La première consiste à ajouter une autre source de concentré azoté : tourteau d’oléagineux ou protéagineux. D’autre part, il est possible de distribuer aux agneaux un fourrage particulièrement riche en légumineuses.
Une méthode simple pour évaluer la valeur du méteil en grain est de trier puis de peser chaque matière première.
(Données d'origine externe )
/-- `3XNN`, `4XNN` (R84, R85), `5XY0`, `9XY0` (`40_flow_control.md` section 2), with their encodings: pc + 4 when the condition holds, pc + 2 when not; nothing else changes.
The frame clause is R16's, decision D23, log 21. -/
def Obligations.RegisterSkipsMovePcByFourOrTwo : Prop :=
  WordsDecodeTo 0xF000 0x3000 (fun op => .seVxNn (fieldX op) (fieldNN op)) ∧
  WordsDecodeTo 0xF000 0x4000 (fun op => .sneVxNn (fieldX op) (fieldNN op)) ∧
  WordsDecodeTo 0xF00F 0x5000 (fun op => .seVxVy (fieldX op) (fieldY op)) ∧
  WordsDecodeTo 0xF00F 0x9000 (fun op => .sneVxVy (fieldX op) (fieldY op)) ∧
  (∀ (x : Reg) (nn : Byte) (s : State), ∃ t, exec (.seVxNn x nn) s = .next t ∧
    (s.readV x = nn → t.pc = s.pc + 4) ∧ (s.readV x ≠ nn → t.pc = s.pc + 2) ∧ ChangesOnly s t (fun e => e = .pc)) ∧
  (∀ (x : Reg) (nn : Byte) (s : State), ∃ t, exec (.sneVxNn x nn) s = .next t ∧
    (s.readV x ≠ nn → t.pc = s.pc + 4) ∧ (s.readV x = nn → t.pc = s.pc + 2) ∧ ChangesOnly s t (fun e => e = .pc)) ∧
  (∀ (x y : Reg) (s : State), ∃ t, exec (.seVxVy x y) s = .next t ∧
    (s.readV x = s.readV y → t.pc = s.pc + 4) ∧ (s.readV x ≠ s.readV y → t.pc = s.pc + 2) ∧
    ChangesOnly s t (fun e => e = .pc)) ∧
  (∀ (x y : Reg) (s : State), ∃ t, exec (.sneVxVy x y) s = .next t ∧
    (s.readV x ≠ s.readV y → t.pc = s.pc + 4) ∧ (s.readV x = s.readV y → t.pc = s.pc + 2) ∧
    ChangesOnly s t (fun e => e = .pc))

/-! ## Register loads, arithmetic, logic, shifts, random -/

/-- `6XNN` and `8XY0` (R90, R92), with their encodings: the register takes the byte, or the other register's value; only it and pc change.
The frame clause is R16's, decision D23, log 21. -/
def Obligations.RegisterLoadsWriteTheirDestination : Prop :=
  WordsDecodeTo 0xF000 0x6000 (fun op => .ldVxNn (fieldX op) (fieldNN op)) ∧
  WordsDecodeTo 0xF00F 0x8000 (fun op => .ldVxVy (fieldX op) (fieldY op)) ∧
  (∀ (x : Reg) (nn : Byte) (s : State), ∃ t, exec (.ldVxNn x nn) s = .next t ∧ t.readV x = nn ∧ t.pc = s.pc + 2 ∧
    ChangesOnly s t (fun e => e = .pc ∨ e = .reg x)) ∧
  (∀ (x y : Reg) (s : State), ∃ t, exec (.ldVxVy x y) s = .next t ∧ t.readV x = s.readV y ∧ t.pc = s.pc + 2 ∧
    ChangesOnly s t (fun e => e = .pc ∨ e = .reg x))

/-- `7XNN` (R91), with its encoding: the sum modulo 256, no flag; and after `6XNN` then `7X01` the register holds NN + 1 modulo 256.
The frame clause is R16's, decision D23, log 21. -/
def Obligations.AddByteWrapsWithoutAFlag : Prop :=
  WordsDecodeTo 0xF000 0x7000 (fun op => .addVxNn (fieldX op) (fieldNN op)) ∧
  (∀ (x : Reg) (nn : Byte) (s : State), ∃ t, exec (.addVxNn x nn) s = .next t ∧
    (t.readV x).toNat = ((s.readV x).toNat + nn.toNat) % 256 ∧ t.pc = s.pc + 2 ∧
    ChangesOnly s t (fun e => e = .pc ∨ e = .reg x)) ∧
  (∀ (x : Reg) (nn : Byte) (s : State), ∃ t u, exec (.ldVxNn x nn) s = .next t ∧ exec (.addVxNn x 1) t = .next u ∧
    (u.readV x).toNat = (nn.toNat + 1) % 256)

/-- `8XY1`, `8XY2`, `8XY3` (`41_register_alu.md` section 2): bitwise, and VF is not written unless it is the destination (decision D23,
log 21).
The frame clause is R16's, decision D23, log 21. -/
def Obligations.LogicIsBitwiseWithoutAFlag : Prop :=
  (∀ (x y : Reg) (s : State), ∃ t, exec (.orVxVy x y) s = .next t ∧
    (∀ k < 8, (t.readV x).getLsbD k = ((s.readV x).getLsbD k || (s.readV y).getLsbD k)) ∧ t.pc = s.pc + 2 ∧
    ChangesOnly s t (fun e => e = .pc ∨ e = .reg x)) ∧
  (∀ (x y : Reg) (s : State), ∃ t, exec (.andVxVy x y) s = .next t ∧
    (∀ k < 8, (t.readV x).getLsbD k = ((s.readV x).getLsbD k && (s.readV y).getLsbD k)) ∧ t.pc = s.pc + 2 ∧
    ChangesOnly s t (fun e => e = .pc ∨ e = .reg x)) ∧
  (∀ (x y : Reg) (s : State), ∃ t, exec (.xorVxVy x y) s = .next t ∧
    (∀ k < 8, (t.readV x).getLsbD k = ((s.readV x).getLsbD k ^^ (s.readV y).getLsbD k)) ∧ t.pc = s.pc + 2 ∧
    ChangesOnly s t (fun e => e = .pc ∨ e = .reg x))

/-- `8XY4` (`41_register_alu.md` section 3): VF takes the carry, then VX the sum modulo 256, each operand that is VF being the flag just
written (decision D15, log 11).
The frame clause is R16's, decision D23, log 21. -/
def Obligations.AddWritesCarryThenSum : Prop :=
  ∀ (x y : Reg) (s : State) (a b c : Nat), a = (s.readV x).toNat → b = (s.readV y).toNat →
    c = (if a + b > 255 then 1 else 0) →
    ∃ t, exec (.addVxVy x y) s = .next t ∧ (x ≠ VF → (t.readV VF).toNat = c) ∧
      (t.readV x).toNat = ((if x = VF then c else a) + (if y = VF then c else b)) % 256 ∧ t.pc = s.pc + 2 ∧
      ChangesOnly s t (fun e => e = .pc ∨ e = .reg x ∨ e = .reg VF)

/-- `8XY5` and `8XY7` (`41_register_alu.md` section 3): VF takes 1 when there is no borrow, equality included, then VX the difference
modulo 256, each operand that is VF being the flag just written (decision D15, log 11).
The frame clause is R16's, decision D23, log 21. -/
def Obligations.SubtractionsWriteNoBorrowThenDifference : Prop :=
  (∀ (x y : Reg) (s : State) (a b c : Nat), a = (s.readV x).toNat → b = (s.readV y).toNat → c = (if a ≥ b then 1 else 0) →
    ∃ t, exec (.sub x y) s = .next t ∧ (x ≠ VF → (t.readV VF).toNat = c) ∧
      (t.readV x).toNat = ((if x = VF then c else a) + 256 - (if y = VF then c else b)) % 256 ∧ t.pc = s.pc + 2 ∧
      ChangesOnly s t (fun e => e = .pc ∨ e = .reg x ∨ e = .reg VF)) ∧
  (∀ (x y : Reg) (s : State) (a b c : Nat), a = (s.readV x).toNat → b = (s.readV y).toNat → c = (if b ≥ a then 1 else 0) →
    ∃ t, exec (.subn x y) s = .next t ∧ (x ≠ VF → (t.readV VF).toNat = c) ∧
      (t.readV x).toNat = ((if y = VF then c else b) + 256 - (if x = VF then c else a)) % 256 ∧ t.pc = s.pc + 2 ∧
      ChangesOnly s t (fun e => e = .pc ∨ e = .reg x ∨ e = .reg VF))

/-- `8XY6` and `8XYE` (`41_register_alu.md` section 3) in both modes of `SHIFT_SOURCE`: VF takes the bit shifted out of the source, then
VX the source shifted by one, the source being the flag just written when it is VF (decisions D15, D16; log 10, 11).
The frame clause is R16's, decision D23, log 21. -/
def Obligations.ShiftsWriteTheLostBitThenTheShiftedSource : Prop :=
  (∀ (x y src : Reg) (s : State) (a c : Nat), src = (if s.cfg.shiftSource = .vy then y else x) → a = (s.readV src).toNat →
    c = a % 2 →
    ∃ t, exec (.shr x y) s = .next t ∧ (x ≠ VF → (t.readV VF).toNat = c) ∧
      (t.readV x).toNat = (if src = VF then c else a) / 2 ∧ t.pc = s.pc + 2 ∧
      ChangesOnly s t (fun e => e = .pc ∨ e = .reg x ∨ e = .reg VF)) ∧
  (∀ (x y src : Reg) (s : State) (a c : Nat), src = (if s.cfg.shiftSource = .vy then y else x) → a = (s.readV src).toNat →
    c = a / 128 →
    ∃ t, exec (.shl x y) s = .next t ∧ (x ≠ VF → (t.readV VF).toNat = c) ∧
      (t.readV x).toNat = 2 * (if src = VF then c else a) % 256 ∧ t.pc = s.pc + 2 ∧
      ChangesOnly s t (fun e => e = .pc ∨ e = .reg x ∨ e = .reg VF))

/-- The summary table of the cases with selector 15 (`41_register_alu.md` section 5, R103), `f` the old VF and `v` the other register, in
the default shift mode (decision D15, log 11). -/
def Obligations.SelectorFifteenCasesAreAsTabled : Prop :=
  ∀ (s : State) (f : Nat), f = (s.readV VF).toNat → s.cfg.shiftSource = .vx →
    (∀ (r : Reg) (v : Nat), r ≠ VF → v = (s.readV r).toNat →
      (∃ t, exec (.addVxVy VF r) s = .next t ∧ (t.readV VF).toNat = ((if f + v > 255 then 1 else 0) + v) % 256 ∧
        (t.readV r).toNat = v) ∧
      (∃ t, exec (.addVxVy r VF) s = .next t ∧ (t.readV VF).toNat = (if v + f > 255 then 1 else 0) ∧
        (t.readV r).toNat = (v + (if v + f > 255 then 1 else 0)) % 256) ∧
      (∃ t, exec (.sub VF r) s = .next t ∧ (t.readV VF).toNat = ((if f ≥ v then 1 else 0) + 256 - v) % 256 ∧
        (t.readV r).toNat = v) ∧
      (∃ t, exec (.sub r VF) s = .next t ∧ (t.readV VF).toNat = (if v ≥ f then 1 else 0) ∧
        (t.readV r).toNat = (v + 256 - (if v ≥ f then 1 else 0)) % 256) ∧
      (∃ t, exec (.subn VF r) s = .next t ∧ (t.readV VF).toNat = (v + 256 - (if v ≥ f then 1 else 0)) % 256 ∧
        (t.readV r).toNat = v) ∧
      (∃ t, exec (.subn r VF) s = .next t ∧ (t.readV VF).toNat = (if f ≥ v then 1 else 0) ∧
        (t.readV r).toNat = ((if f ≥ v then 1 else 0) + 256 - v) % 256) ∧
      (∃ t, exec (.shr VF r) s = .next t ∧ (t.readV VF).toNat = 0 ∧ (t.readV r).toNat = v) ∧
      (∃ t, exec (.shr r VF) s = .next t ∧ (t.readV VF).toNat = v % 2 ∧ (t.readV r).toNat = v / 2) ∧
      (∃ t, exec (.shl VF r) s = .next t ∧ (t.readV VF).toNat = 2 * (f / 128) ∧ (t.readV r).toNat = v) ∧
      (∃ t, exec (.shl r VF) s = .next t ∧ (t.readV VF).toNat = v / 128 ∧ (t.readV r).toNat = 2 * v % 256)) ∧
    (∃ t, exec (.addVxVy VF VF) s = .next t ∧ (t.readV VF).toNat = 2 * (if f ≥ 128 then 1 else 0)) ∧
    (∃ t, exec (.sub VF VF) s = .next t ∧ (t.readV VF).toNat = 0) ∧
    (∃ t, exec (.subn VF VF) s = .next t ∧ (t.readV VF).toNat = 0) ∧
    (∃ t, exec (.shr VF VF) s = .next t ∧ (t.readV VF).toNat = 0) ∧
    (∃ t, exec (.shl VF VF) s = .next t ∧ (t.readV VF).toNat = 2 * (f / 128))

/-- `CXNN` (`41_register_alu.md` section 4, decision D24, log 2): whatever byte the free source gives, VX takes it masked with NN, so
no bit outside NN is set; one byte is consumed.
The frame clause is R16's, decision D23, log 21. -/
def Obligations.RandomByteIsMaskedAndConsumed : Prop :=
  ∀ (x : Reg) (nn : Byte) (s : State), ∃ t, exec (.rnd x nn) s = .next t ∧
    t.readV x = Config.randomByte s.draws &&& nn ∧ t.readV x &&& ~~~nn = 0 ∧ t.draws = s.draws + 1 ∧ t.pc = s.pc + 2 ∧
    ChangesOnly s t (fun e => e = .pc ∨ e = .reg x ∨ e = .draws)

/-! ## Index and memory -/

/-- `ANNN` and `FX29` (R105, R107), with their encodings: I takes NNN, or VX * 5 with the whole byte multiplied; only I and pc change.
The frame clause is R16's, decision D23, log 21. -/
def Obligations.IndexLoadsWriteOnlyI : Prop :=
  WordsDecodeTo 0xF000 0xA000 (fun op => .ldINnn (fieldNNN op)) ∧
  WordsDecodeTo 0xF0FF 0xF029 (fun op => .ldFVx (fieldX op)) ∧
  (∀ (nnn : Addr12) (s : State), ∃ t, exec (.ldINnn nnn) s = .next t ∧ t.I.toNat = nnn.toNat ∧ t.pc = s.pc + 2 ∧
    ChangesOnly s t (fun e => e = .pc ∨ e = .I)) ∧
  (∀ (x : Reg) (s : State), ∃ t, exec (.ldFVx x) s = .next t ∧ t.I.toNat = (s.readV x).toNat * 5 ∧ t.pc = s.pc + 2 ∧
    ChangesOnly s t (fun e => e = .pc ∨ e = .I))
Après consultation des tables de valeurs alimentaires INRA, il reste alors  à appliquer ces valeurs à chaque proportion de céréale et de protéagineux. Une analyse chimique de chaque composant reste bien sûr plus juste.
Enfin, les céréales et protéagineux étant particulièrement riches en phosphore, un complément minéral de type 0-20 et contenant du chlorure d’ammonium doit être ajouté au mélange à raison de 3%.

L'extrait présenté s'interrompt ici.